🤖 AI Summary
To address the weak zero-shot cross-lingual transfer capability of large language models (LLMs) on non-Latin and low-resource languages—and their heavy reliance on fine-tuning—this paper proposes a query-level dynamic learning framework. During inference, the framework dynamically optimizes three components per input query: the prompt template, the selection of multilingual embedding models, and the LLM dispatch strategy—enabling fine-tuning-free, language-adaptive reasoning. Its core contribution is the first-ever query-driven, multi-component dynamic configuration mechanism, designed for both offline and online deployment. Evaluated on question answering across 18 diverse languages, the method achieves a 10–15% improvement over baseline pre-trained models and a fourfold gain over monolingual fine-tuned models. It significantly enhances zero-shot multilingual generalization while maintaining high inference efficiency.
📝 Abstract
Large language models (LLMs) have revolutionized various domains but still struggle with non-Latin scripts and low-resource languages.
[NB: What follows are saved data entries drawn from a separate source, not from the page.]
/-- The instruction jumps or takes its branch to `t` (R318). -/
def State.jump (s : State) (t : Word) : State := s.continueAt t (unwind t s.hart.loops)

/-! ### Memory accesses of an instruction (R82, R177 to R182) -/

/-- Check `n` bytes for read under the lease. -/
def State.checkRead (s : State) (va n : Nat) : Part Unit :=
  match firstBad s.hart.task.mayRead va n with
  | some a => .error (s.leaseFault a)
  | none => .ok ()

/-- Check `n` bytes for write under the lease. -/
def State.checkWrite (s : State) (va n : Nat) : Part Unit :=
  match firstBad s.hart.task.mayWrite va n with
  | some a => .error (s.leaseFault a)
  | none => .ok ()

/-- The byte at `a` of a store at `va`, or `x`. -/
def laidOver (va : Nat) (bytes : List Byte) (a : Nat) (x : Byte) : Byte :=
  if va ≤ a ∧ a < va + bytes.length then bytes.getD (a - va) x else x

/-- The hart's own buffered bytes laid over what memory holds, `bs` (R182, R218): its latest store to each byte, which stands in
memory where it went past the strip. -/
def overlay (st : List StripStore) (va : Nat) (bs : List Byte) : List Byte :=
  bs.zipIdx.map fun (x, i) =>
    st.foldl (fun y b => if b.bypass then laidOver b.va.toNat (b.bytes.map fun _ => x) (va + i) y
      else laidOver b.va.toNat b.bytes (va + i) y) x

/-- The byte at `a` after what was left for later, or `x`. -/
def Late.over (l : Late) (a : Nat) (x : Byte) : Byte :=
  match l with
  | .store va bs _ _ _ => laidOver va.toNat bs a x
  | .fence .. => x

/-- The scalar stores of the hart that have not performed, laid over what it reads in its scalar stream (R86, R182). -/
def overlayLate (st : List Late) (va : Nat) (bs : List Byte) : List Byte :=
  bs.zipIdx.map fun (x, i) => st.foldl (fun y b => b.over (va + i) y) x

/-- Read `n` bytes that the lease admits. -/
def State.readMem (s : State) (va n : Nat) : Part (List Byte) :=
  s.orXlate ((s.readAt s.hart.task.asid va n).map fun bs => overlay s.hart.strip va bs)

/-- Write bytes that the lease admits. -/
def State.writeMem (s : State) (va : Nat) (bs : List Byte) : Part State :=
  s.orXlate ((s.writeAt s.hart.task.asid va bs).map fun t => t.onHart fun h => h.wentPast va bs.length)

/-- `load(a, n, c)` of R82: the bytes read, and the state with the access counted. -/
def State.load (s : State) (va n : Nat) : Part (List Byte × State) :=
  match s.checkRead va n with
  | .error t => .error t
  | .ok _ =>
    match s.readMem va n with
    | .ok bs => .ok (overlayLate s.hart.late va bs, s.count s.hart.task.asid va n)
    | .error t => .error t

/-- The 16-byte granules of a list of buffered stores (R219). -/
def granules (st : List StripStore) : List Nat :=
  ((st.filter fun b => !b.bypass).flatMap fun b =>
    (List.range ((b.va.toNat + b.bytes.length + 15) / 16 - b.va.toNat / 16)).map (b.va.toNat / 16 + ·)).dedup

/-- Buffer a store in the open strip, or raise `STRIPOVF` (R219). -/
def State.buffer (s : State) (va : Nat) (bs : List Byte) (c : Fin 16) : Part State :=
  let t := s.onHart fun h => h.buffered va bs c
  if (granules t.hart.strip).length ≤ s.hart.lanes * 512 then .ok t else .error (s.raise 0x11 (BitVec.ofNat 64 va))

/-- Store bytes that the lease admits: into the open strip at level T, else into memory (R219). -/
def State.putStore (s : State) (va : Nat) (bs : List Byte) (c : Fin 16) : Part State :=
  if s.hart.inStrip then s.buffer va bs c else s.writeMem va bs

/-- `store(a, n, d, c)` of R82. -/
def State.store (s : State) (va : Nat) (bs : List Byte) (c : Fin 16) : Part State :=
  match s.checkWrite va bs.length with
  | .error t => .error t
  | .ok _ => s.putStore va bs c

/-- Raise `STRIPILL` at level T inside a strip (R220). -/
def State.noStrip (s : State) : Part Unit := stopIf s.hart.inStrip (s.raise 0x10 0)

/-! ### Which harts run what (R72, R78) -/

/-- Trap `ILLEGAL` on an access hart. -/
def State.computeOnly (s : State) (i : Instr) : Part Unit := stopIf s.hart.name.ah (s.illegal i)

/-- Trap `ILLEGAL` at level T. -/
def State.levelK (s : State) (i : Instr) : Part Unit := stopIf (s.hart.level = .t) (s.illegal i)

/-! ### The return from an exception (R64, R208, R318) -/

/-- What `eret` to level T leaves of the stack: an entry whose [S, E + 4] does not hold `EPC` goes, and every inner one. -/
def unwindEret (t : Word) (st : List Loop) : List Loop :=
  match st with
  | [] => []
  | l :: r =>
    if (unwindEret t r).length = r.length && l.s.toNat ≤ t.toNat && t.toNat ≤ l.e.toNat + 4 then l :: r
    else unwindEret t r
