-- ==== Sys2Proof/Machine/Claim.lean ====
section
/-! DEFINITION. Claims: `claim`, `object`, `clwait`, and what the claim engine shares (R253 to R262, R300, R337). -/

namespace Sys2Proof.Machine

/-! ### `CLSTAT` (R255) -/

/-- The state field of `CLSTAT`. -/
def Hart.claimState (h : Hart) : Nat := bits h.clstat.toNat 2 0

/-- `CLSTAT` of a claim: its state, sequence and BY party. -/
def clstatWord (state seq : Nat) (by1 : Option Party) : Word :=
  let p := match by1 with | some p => p.hartid.toNat * 2 ^ 42 + p.fid % 1024 * 2 ^ 32 | none => 0
  BitVec.ofNat 64 (p + seq % 65536 * 2 ^ 16 + state)

/-- The sequence the next claim takes: the last one plus 1, skipping 0 (R255). -/
def Hart.nextClaim (h : Hart) : Nat :=
  let n := bits h.clstat.toNat 31 16
  if n = 65535 then 1 else n + 1

/-! ### Groups and records -/

/-- A group index is a valid entry of `GROUPS` (R105). -/
def groupValid (groups : Word) (g : Nat) : Bool :=
  [0, 9, 18, 27].any fun k => bitOf groups.toNat (k + 8) && bits groups.toNat (k + 7) k == g

/-- A moment of a reference counter has not been reached. -/
def notYet (t now : Word) : Bool := t != now && !(t - now).msb

/-- A record is open: its local window has not ended (R258). -/
def State.recOpen (s : State) (r : ClaimRec) : Bool := r.isOpen && notYet r.closesAt (s.clusterAt r.cluster).refTick

/-- A proposal is of a group of the launch with a tenant and job tag: groups of one index of two launches are two groups (R96,
log entry 25). -/
def ofGroup (p : Proposal) (tenant : Nat) (job : BitVec 16) (g : Nat) : Bool :=
  p.group == g && p.tenant == tenant && p.job == job

/-- The open records of the hart in front on an address. -/
def State.openRecords (s : State) (a : Word) : List ClaimRec :=
  s.records.filter fun r => r.owner == s.hart.name && s.recOpen r && r.prop.addr == a

/-- A claim ranks above another: higher PRIO, then lower fabric identifier and `HARTID` (R260). -/
def ranksAbove (x y : Proposal) : Bool :=
  if x.prio ≠ y.prio then y.prio < x.prio
  else if x.src.fid ≠ y.src.fid then x.src.fid < y.src.fid
  else x.src.hartid.toNat < y.src.hartid.toNat

/-- The better of two rivals of a claim, one perhaps missing; only one that ranks above the claim counts. -/
def betterRival (mine : Proposal) (best : Option Proposal) (y : Proposal) : Option Proposal :=
  if !ranksAbove y mine then best
  else
    match best with
    | some b => if ranksAbove y b then some y else some b
    | none => some y

/-- The claimant's wait Wc for a window W (R259). -/
def claimWait (w : Nat) : Nat := w + (4 * w + 9999) / 10000 + 303

/-- Raise `CLAIMBAD` with the address (R257, R258). -/
def State.claimBad (s : State) (bad : Bool) (a : Word) : Part Unit := stopIf bad (s.raise 0x13 a)

/-! ### The instructions (R256 to R258, R261) -/

/-- A claim of the hart in front has not ended: it has one open at a time, whichever of its tasks issued it (R257). -/
def State.claiming (s : State) : Bool := s.hart.claimState == 1 || s.claims.any fun k => k.owner == s.hart.name

/-- `claim` (R257, R300). One that waits for the hart's previous claim has passed its checks and does not make them again. -/
def execClaim (a b c : XReg) (s : State) : Out := finish do
  s.computeOnly (.claim a b c)
  s.noStrip
  let va := s.getX a
  let cw := (s.getX c).toNat
  let g := bits cw 7 0
  if !s.hart.checked then
    s.claimBad
      (bits cw 63 16 ≠ 0 || bits va.toNat 2 0 ≠ 0 || !groupValid s.hart.task.groups g
        || (s.openRecords va).any fun r => !ofGroup r.prop s.hart.task.tenant s.hart.task.job g)
      va
    s.checkWrite va.toNat 8
  stopIf s.claiming (s.onHart fun h => { h with checked := true })
  let seq := s.hart.nextClaim
  let start := fun st : Nat =>
    (s.onHart fun h => { h with clstat := clstatWord st seq none, checked := false }).setX c (BitVec.ofNat 64 seq)
  if !s.flintHeld then return (start 5).retire
  let p : Proposal :=
    { src := s.party, task := s.hart.task.serial, tenant := s.hart.task.tenant, job := s.hart.task.job, addr := va, value := s.getX b,
      window := s.hart.clwin.toNat, seq := BitVec.ofNat 16 seq, prio := bits cw 15 8, group := g, cls := s.hart.effClass 0 }
  let k : OpenClaim :=
    { owner := s.hart.name, serial := s.hart.task.serial, asid := s.hart.task.asid, tenant := s.hart.task.tenant,
      cluster := s.hart.name.cluster, prop := p,
      endsAt := s.cluster.refTick + BitVec.ofNat 64 (claimWait s.hart.clwin.toNat),
      rival := ((s.openRecords va).filter fun r => ofGroup r.prop p.tenant p.job g).foldl (fun m r => betterRival p m r.prop) none,
      winner := none, objector := none, aborted := false, storing := false }
  let t := start 1
  return ({ t with
    claims := t.claims ++ [k], egress := t.egress ++ (s.claimMembers p).map fun d => Msg.proposal p d }).retire

/-- `object` (R258, R337). -/
def execObject (a b c : XReg) (s : State) : Out := finish do
  s.computeOnly (.object a b c)
  s.noStrip
  let va := s.getX a
  let g := bits (s.getX b).toNat 7 0
  s.claimBad (bits (s.getX b).toNat 63 8 ≠ 0 || bits va.toNat 2 0 ≠ 0) va
  let mine := s.records.filter fun r => r.owner == s.hart.name && r.prop.addr == va && ofGroup r.prop s.hart.task.tenant s.hart.task.job g
  let opens := mine.filter s.recOpen
  stopIf (opens = [] && mine ≠ []) (s.raise 0x14 va)
  let t := { s with egress := s.egress ++ opens.map fun (r : ClaimRec) => Msg.objection r.prop s.party (!s.flintHeld) }
  return (t.setX c (BitVec.ofNat 64 opens.length)).retire

/-- `clwait` (R261): the hart stays at the instruction while its claim is open. -/
def execClwait (c : XReg) (s : State) : Out := finish do
  s.computeOnly (.clwait c)
  s.noStrip
  stopIf (s.hart.claimState == 1) s
  return (s.setX c s.hart.clstat).retire

end Sys2Proof.Machine
end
This paper addresses the critical challenge of improving multilingual performance without extensive fine-tuning. We introduce a novel dynamic learning approach that optimizes prompt strategy, embedding model, and LLM per query at runtime. By adapting configurations dynamically, our method achieves significant improvements over static, best and random baselines. It operates efficiently in both offline and online settings, generalizing seamlessly across new languages and datasets. Leveraging Retrieval-Augmented Generation (RAG) with state-of-the-art multilingual embeddings, we achieve superior task performance across diverse linguistic contexts. Through systematic investigation and evaluation across 18 diverse languages using popular question-answering (QA) datasets we show our approach results in 10-15% improvements in multilingual performance over pre-trained models and 4x gains compared to fine-tuned, language-specific models.